Calculating tan2x: cosx=12/13, x=[3pi/2, 2pi]

[tahayassen]

Homework Statement

cosx=12/13
3pi/2 is less than or equal to x is less than or equal to 2pi

Homework Equations

sin2x = 2sinxcosx
cos2x = 1-2(sinx)^2
tan2x = (2tanx)/(1-(tanx)^2)

The Attempt at a Solution

Using the tan2x formula, I get -60/47. Using the sin2x (sin2x=-120/169) and cos2x (cos2x=119/169) formulas, than dividing sin2x by cos2x, I get -120/119.

tan2x=2(-5/12)/(1-2(-5/12)^2)
=(-10/12)/47/72
=-60/47

Why am I getting different values?

 

[sjb-2812]

Homework Statement

cosx=12/13
3pi/2 is less than or equal to x is less than or equal to 2pi

Homework Equations

sin2x = 2sinxcosx
cos2x = 1-2(sinx)^2
tan2x = (2tanx)/(1-(tanx)^2)

The Attempt at a Solution

Using the tan2x formula, I get -60/47. Using the sin2x (sin2x=-120/169) and cos2x (cos2x=119/169) formulas, than dividing sin2x by cos2x, I get -120/119.

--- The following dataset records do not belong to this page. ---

/-- While BUSY = 1 every location that shows a result reads as a free value (R56). -/
theorem hostReadValue_congr_results_busy (hb : s.status.busy = true) (m : Memory) (n : Word) (e : ErrCode) (x : Ctx) :
    hostReadValue { s with obuf := m, olen := n, errcode := e, ctx := x } a = hostReadValue s a := by
  by_cases hobuf : inObuf s a.toNat = true
  · rw [hostReadValue_obuf_busy hb hobuf]
    exact hostReadValue_obuf_busy hb hobuf
  · by_cases hreg : a.toNat = 2 ∨ a.toNat = 3 ∨ a.toNat = 8
    · rcases hreg with h | h | h <;> simp [hostReadValue, inIbuf, hb, h]
    · obtain ⟨herr, hctx, holen⟩ : a.toNat ≠ 2 ∧ a.toNat ≠ 3 ∧ a.toNat ≠ 8 := by tauto
      rw [inObuf] at hobuf
      simp [hostReadValue, inIbuf, inObuf, readIbuf, freeByte, hobuf, herr, hctx, holen]

/-! ## STATUS and the pins -/

/-- STATUS bits 0, 1, 2 are BUSY, DONE, ERR (R24). -/
theorem statusWord_bits (x : Status) :
    (statusWord x).getLsbD 0 = x.busy ∧ (statusWord x).getLsbD 1 = x.done ∧ (statusWord x).getLsbD 2 = x.err := by
  obtain ⟨b, d, e⟩ := x
  cases b <;> cases d <;> cases e <;> decide

/-! ## Failing completions -/

/-- A command that fails has stored nothing, unless it is DECRYPT and the padding is bad (R201, R206). -/
theorem Completed.eq_fail (h : Completed c s t) {k : ErrorKind} (hk : t.errcode = .failed k) :
    (k ≠ .invalidPadding ∧ t = fail k s) ∨
      (k = .invalidPadding ∧ c = .decrypt ∧ ∃ out, t = fail .invalidPadding (storeOutput out s)) := by
  cases h with
  | failed k' hne =>
    cases hk
    exact .inl ⟨hne, rfl⟩
  | badPadding hi out =>
    cases hk
    exact .inr ⟨rfl, hi, out, rfl⟩
  | ecb | cbc | encrypted | decrypted => cases hk

/-! ## A failed command issued again -/

/-- Storing the same bytes again changes no byte. -/
theorem Memory.read_writeBytes_writeBytes (m : Memory) (i : Nat) (bs : List Byte) (j : Nat) :
    Memory.read (Memory.writeBytes (Memory.writeBytes m i bs) i bs) j = Memory.read (Memory.writeBytes m i bs) j := by
  simp only [Memory.read_writeBytes]
  split <;> rfl

/-- A failure leaves every operand as at issue (R206), and an issue writes none (R160). -/
theorem Completed.sameOperands_issue (h : Completed c s t) {k : ErrorKind} (hk : t.errcode = .failed k) (w : Word) :
    SameOperands c s (issue w t) := by
  rcases h.eq_fail hk with ⟨-, rfl⟩ | ⟨-, -, out, rfl⟩ <;>
    exact ⟨⟨rfl, rfl, rfl⟩, rfl, rfl, rfl, rfl, rfl, fun _ _ _ => rfl⟩

theorem Completed.decryptOutput_issue (h : Completed c s t) {k : ErrorKind} (hk : t.errcode = .failed k) (w : Word) :
    decryptOutput (issue w t) = decryptOutput s := by
  rcases h.eq_fail hk with ⟨-, rfl⟩ | ⟨-, -, out, rfl⟩ <;> rfl

/-- No check made before the command runs reports InvalidPadding (R207). -/
theorem firstError_ne_invalidPadding (c : Instr) (s : State) : firstError c s ≠ .invalidPadding := by
  cases c with
  | initEcb | initCbc => simp [firstError]
  | encrypt | decrypt => simp only [firstError]; split_ifs <;> simp

theorem checksPass_of_invalidPadding (h : exec c s = .next t) (hk : t.errcode = .failed .invalidPadding) :
    checksPass c s = true := by
  by_contra hpass
  rw [exec_of_not_checksPass hpass] at h
  cases h
  exact firstError_ne_invalidPadding c s (ErrCode.failed.inj hk)

/-- After InvalidPadding the decrypted blocks stand in OBUF (R201). -/
theorem obuf_of_invalidPadding (h : exec c s = .next t) (hk : t.errcode = .failed .invalidPadding) :
    t.obuf = Memory.writeBytes s.obuf 0 (blockBytes (decryptOutput s)) := by
  rcases (exec_cases h).eq_fail hk with ⟨hne, -⟩ | ⟨-, rfl, -⟩
  · exact absurd rfl hne
  · rw [eq_passedResult (checksPass_of_invalidPadding h hk) h, passedResult, finishDecrypt_obuf, storeOutput_obuf]

/-- Issued again, a failed command leaves in OBUF what it left the first time. -/
theorem read_obuf_of_failed_again {u : State} {k : ErrorKind} {w : Word} (ht : exec c s = .next t)
    (hk : t.errcode = .failed k) (hu : exec c (issue w t) = .next u) (hku : u.errcode = .failed k) (j : Nat) :
    Memory.read u.obuf j = Memory.read t.obuf j := by
  rcases (exec_cases hu).eq_fail hku with ⟨-, rfl⟩ | ⟨rfl, -, -⟩
  · rfl
  · rw [obuf_of_invalidPadding hu hku, (exec_cases ht).decryptOutput_issue hk, issue_obuf, obuf_of_invalidPadding ht hk,
      Memory.read_writeBytes_writeBytes]

end Sys2Proof.Machine

/-! PROOFS. The statements about errors, pins and reads (60_exceptions.md). -/

namespace Sys2Proof.Proofs

open Sys2Proof.Machine

/-- Settles O3: the word decodes to no command, and no read looks at CMDR. -/
theorem illegalWordFailsAndChangesNothingElse : Obligations.IllegalWordFailsAndChangesNothingElse := by
  refine ⟨fun s h => ⟨s.fresh, ?fails⟩, fun s w a => rfl⟩
  obtain ⟨e, he⟩ := exists_decode_error h
  exact complete_of_decode_error he

/-- Settles O15: a read of OBUF sees the bytes below OLEN, and while BUSY = 1 no result at all. -/
theorem readsRevealNoKeyAndNoResidue : Obligations.ReadsRevealNoKeyAndNoResidue :=
  ⟨fun s key iv cmdr _ _ h => hostReadValue_congr_obuf (s := { s with key := key, iv := iv, cmdr := cmdr }) h,
    fun _ m n e c _ hb => hostReadValue_congr_results_busy hb m n e c⟩

/-- Settles O16: `done` and `err` follow STATUS, which an event changes only at a completion, an issue or a reset; a
command in flight has DONE = ERR = 0 by the invariant, so its completion lets neither fall. -/
theorem pinsMirrorStatus : Obligations.PinsMirrorStatus := by
  refine ⟨fun s => statusWord_bits s.status, ⟨rfl, rfl, rfl⟩, fun s t h hrise => ?rise, fun s t hinv h hfall => ?fall⟩
  case rise =>
    simp only [pinDone, pinErr, pinBusy] at hrise ⊢
    cases step_event h with
    | quiet => simp at hrise
    | completed i ts _ hb hc => exact ⟨hb, hc.status.1⟩
    | write a v rest ts _ hh hw =>
      rcases hw.issue_or_sameResult with ⟨-, -, rfl⟩ | ⟨hst, -, -⟩
      · simp [statusAtIssue] at hrise
      · simp [hst] at hrise
    | reset rest ts hh => simp at hrise
  case fall =>
    simp only [pinDone, pinErr] at hfall
    cases step_event h with
    | quiet => simp at hfall
    | completed i ts _ hb hc =>
      have hdone : ¬s.status.done = true := fun hd => hinv.busy_or_done ⟨hb, hd⟩
      have herr : ¬s.status.err = true := mt hinv.err_done hdone
      simp [hdone, herr] at hfall
    | write a v rest ts _ hh hw =>
      rcases hw.issue_or_sameResult with ⟨-, ha, -⟩ | ⟨hst, -, -⟩
      · exact ⟨_, rest, hh, .inr ⟨v, ha ▸ rfl⟩⟩
      · simp [hst] at hfall
    | reset rest ts hh => exact ⟨_, rest, hh, .inl rfl⟩

/-- Settles O23: the first check of ENCRYPT that fails is the one reported, before anything is written. -/
theorem encryptReportsTheFirstFailingCheck : Obligations.EncryptReportsTheFirstFailingCheck := by
  intro s
  refine ⟨fun hctx => ⟨s.fresh, ?noContext⟩, fun hctx hx => ⟨s.fresh, ?length⟩,
    fun hctx hx hcap => ⟨s.fresh, ?capacity⟩⟩
  case noContext => exact exec_encrypt_of_no_context hctx
  case length => exact (exec_encrypt_of_context hctx).trans (congrArg _ (if_pos hx))
  case capacity =>
    exact (exec_encrypt_of_context hctx).trans (congrArg _ ((if_neg (not_not.2 hx)).trans (if_pos hcap)))

/-- Settles O24: the first check of DECRYPT that fails is the one reported, before anything is written. -/
theorem decryptReportsTheFirstFailingCheck : Obligations.DecryptReportsTheFirstFailingCheck := by
  intro s
  refine ⟨fun hctx => ⟨s.fresh, ?noContext⟩, fun hctx hlen => ⟨s.fresh, ?length⟩,
    fun hctx h0 hmod hcap => ⟨s.fresh, ?capacity⟩⟩
  case noContext => exact exec_decrypt_of_no_context hctx
  case length => exact (exec_decrypt_of_context hctx).trans (congrArg _ (if_pos hlen))
  case capacity =>
    have hlen : ¬(inputLength s = 0 ∨ inputLength s % 16 ≠ 0) := not_or.2 ⟨h0, not_not.2 hmod⟩
    exact (exec_decrypt_of_context hctx).trans (congrArg _ ((if_neg hlen).trans (if_pos hcap)))

/-- Settles O33: a failing completion is error entry on the state at issue, or on that state with the OBUF bytes stored. -/
theorem errorsArePrecise : Obligations.ErrorsArePrecise := by
  intro s t k h hk
  obtain ⟨c, hc⟩ := completed_of_complete h
  rcases hc.eq_fail hk with ⟨-, rfl⟩ | ⟨rfl, -, out, rfl⟩
  · exact ⟨rfl, rfl, rfl, rfl, rfl, rfl, rfl, rfl, rfl, rfl, rfl, fun _ => rfl, rfl, rfl, rfl⟩
  · exact ⟨rfl, rfl, rfl, rfl, rfl, rfl, rfl, rfl, rfl, rfl, rfl, fun hne => absurd rfl hne, rfl, rfl, rfl⟩

/-- Settles O34: a failed command leaves its operands alone, so issued again it shows the host the same. -/
theorem failedCommandFailsAgain : Obligations.FailedCommandFailsAgain := by
  intro c s t k h hk
  obtain ⟨u, hu, -⟩ := exec_completed c (issue (encode c) t)
  obtain ⟨hview, -, -⟩ := ((exec_cases h).sameOperands_issue hk (encode c)).sameShown h hu
  have hku : u.errcode = .failed k := (congrArg HostView.errcode hview).symm.trans hk
  exact ⟨u, hu, hku, hview.symm, read_obuf_of_failed_again h hk hu hku⟩

/-- Settles O41: every event keeps the capacity. -/
theorem everyStepAnswersANextState : Obligations.EveryStepAnswersANextState := by
  intro s
  obtain ⟨t, h, -⟩ := step_stepped s
  refine ⟨t, h, ?_⟩
  cases step_event h with
  | quiet | reset => rfl
  | completed i ts _ _ hc =>
    obtain ⟨-, -, hcap, -⟩ := hc.sameSurroundings
    exact hcap
  | write a v rest ts _ _ hw => cases hw <;> rfl

end Sys2Proof.Proofs

/-! SUPPORT. Fairness (70_reset_and_hazards.md R236): the host's operations add no turn, so a busy core moves before the
listed turns have run out, or next after that (Log 1). -/

namespace Sys2Proof.Machine

variable {s u : State} {n : Nat}

/-! ## The host's operations add no turn -/

theorem Written.turns_eq {a v : Word} (h : Written a v s u) : u.turns = s.turns := by
  cases h <;> rfl

theorem DiffersAtPort.turns_eq (h : DiffersAtPort s u) : u.turns = s.turns := by rw [h]

theorem hostStep_turns (op : HostOp) (s : State) : (hostStep op s).turns = s.turns := by
  by_cases hop : op = .reset
  · rw [hop]
    rfl
  · rcases write_or_differsAtPort hop s with ⟨a, v, rfl⟩ | h
    · exact (hostWrite_written a v s).turns_eq
    · exact h.turns_eq

theorem hostTurn_next (s : State) : ∃ t, hostTurn s = .next t ∧ t.turns = s.turns := by
  cases hh : s.host with
  | nil => exact ⟨s, hostTurn_nil hh, rfl⟩
  | cons op rest => exact ⟨_, hostTurn_cons hh, hostStep_turns op _⟩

tan2x=2(-5/12)/(1-2(-5/12)^2)
=(-10/12)/47/72
=-60/47

Why am I getting different values?

How have you calculated sin 2x, this looks wrong to me. oops, my bad. Why are you multiplying tan x by two in the denominator for the tan 2x formula?

 

[tahayassen]

(sinx)^2 = 1 - (cosx)^2
= 1 - (12/13)^2
= -5/13

sin2x = 2sinxcosx
= 2(-5/13)(12/13)
= -120/169

 

[tahayassen]

Oh finally! No wonder! I can't believe I made that mistake. Thanks!

 

[NascentOxygen]

Use your calculator to find the value of x. Then use it to find tan of double that angle. Now you can figure which of your algebraic answers is wrong.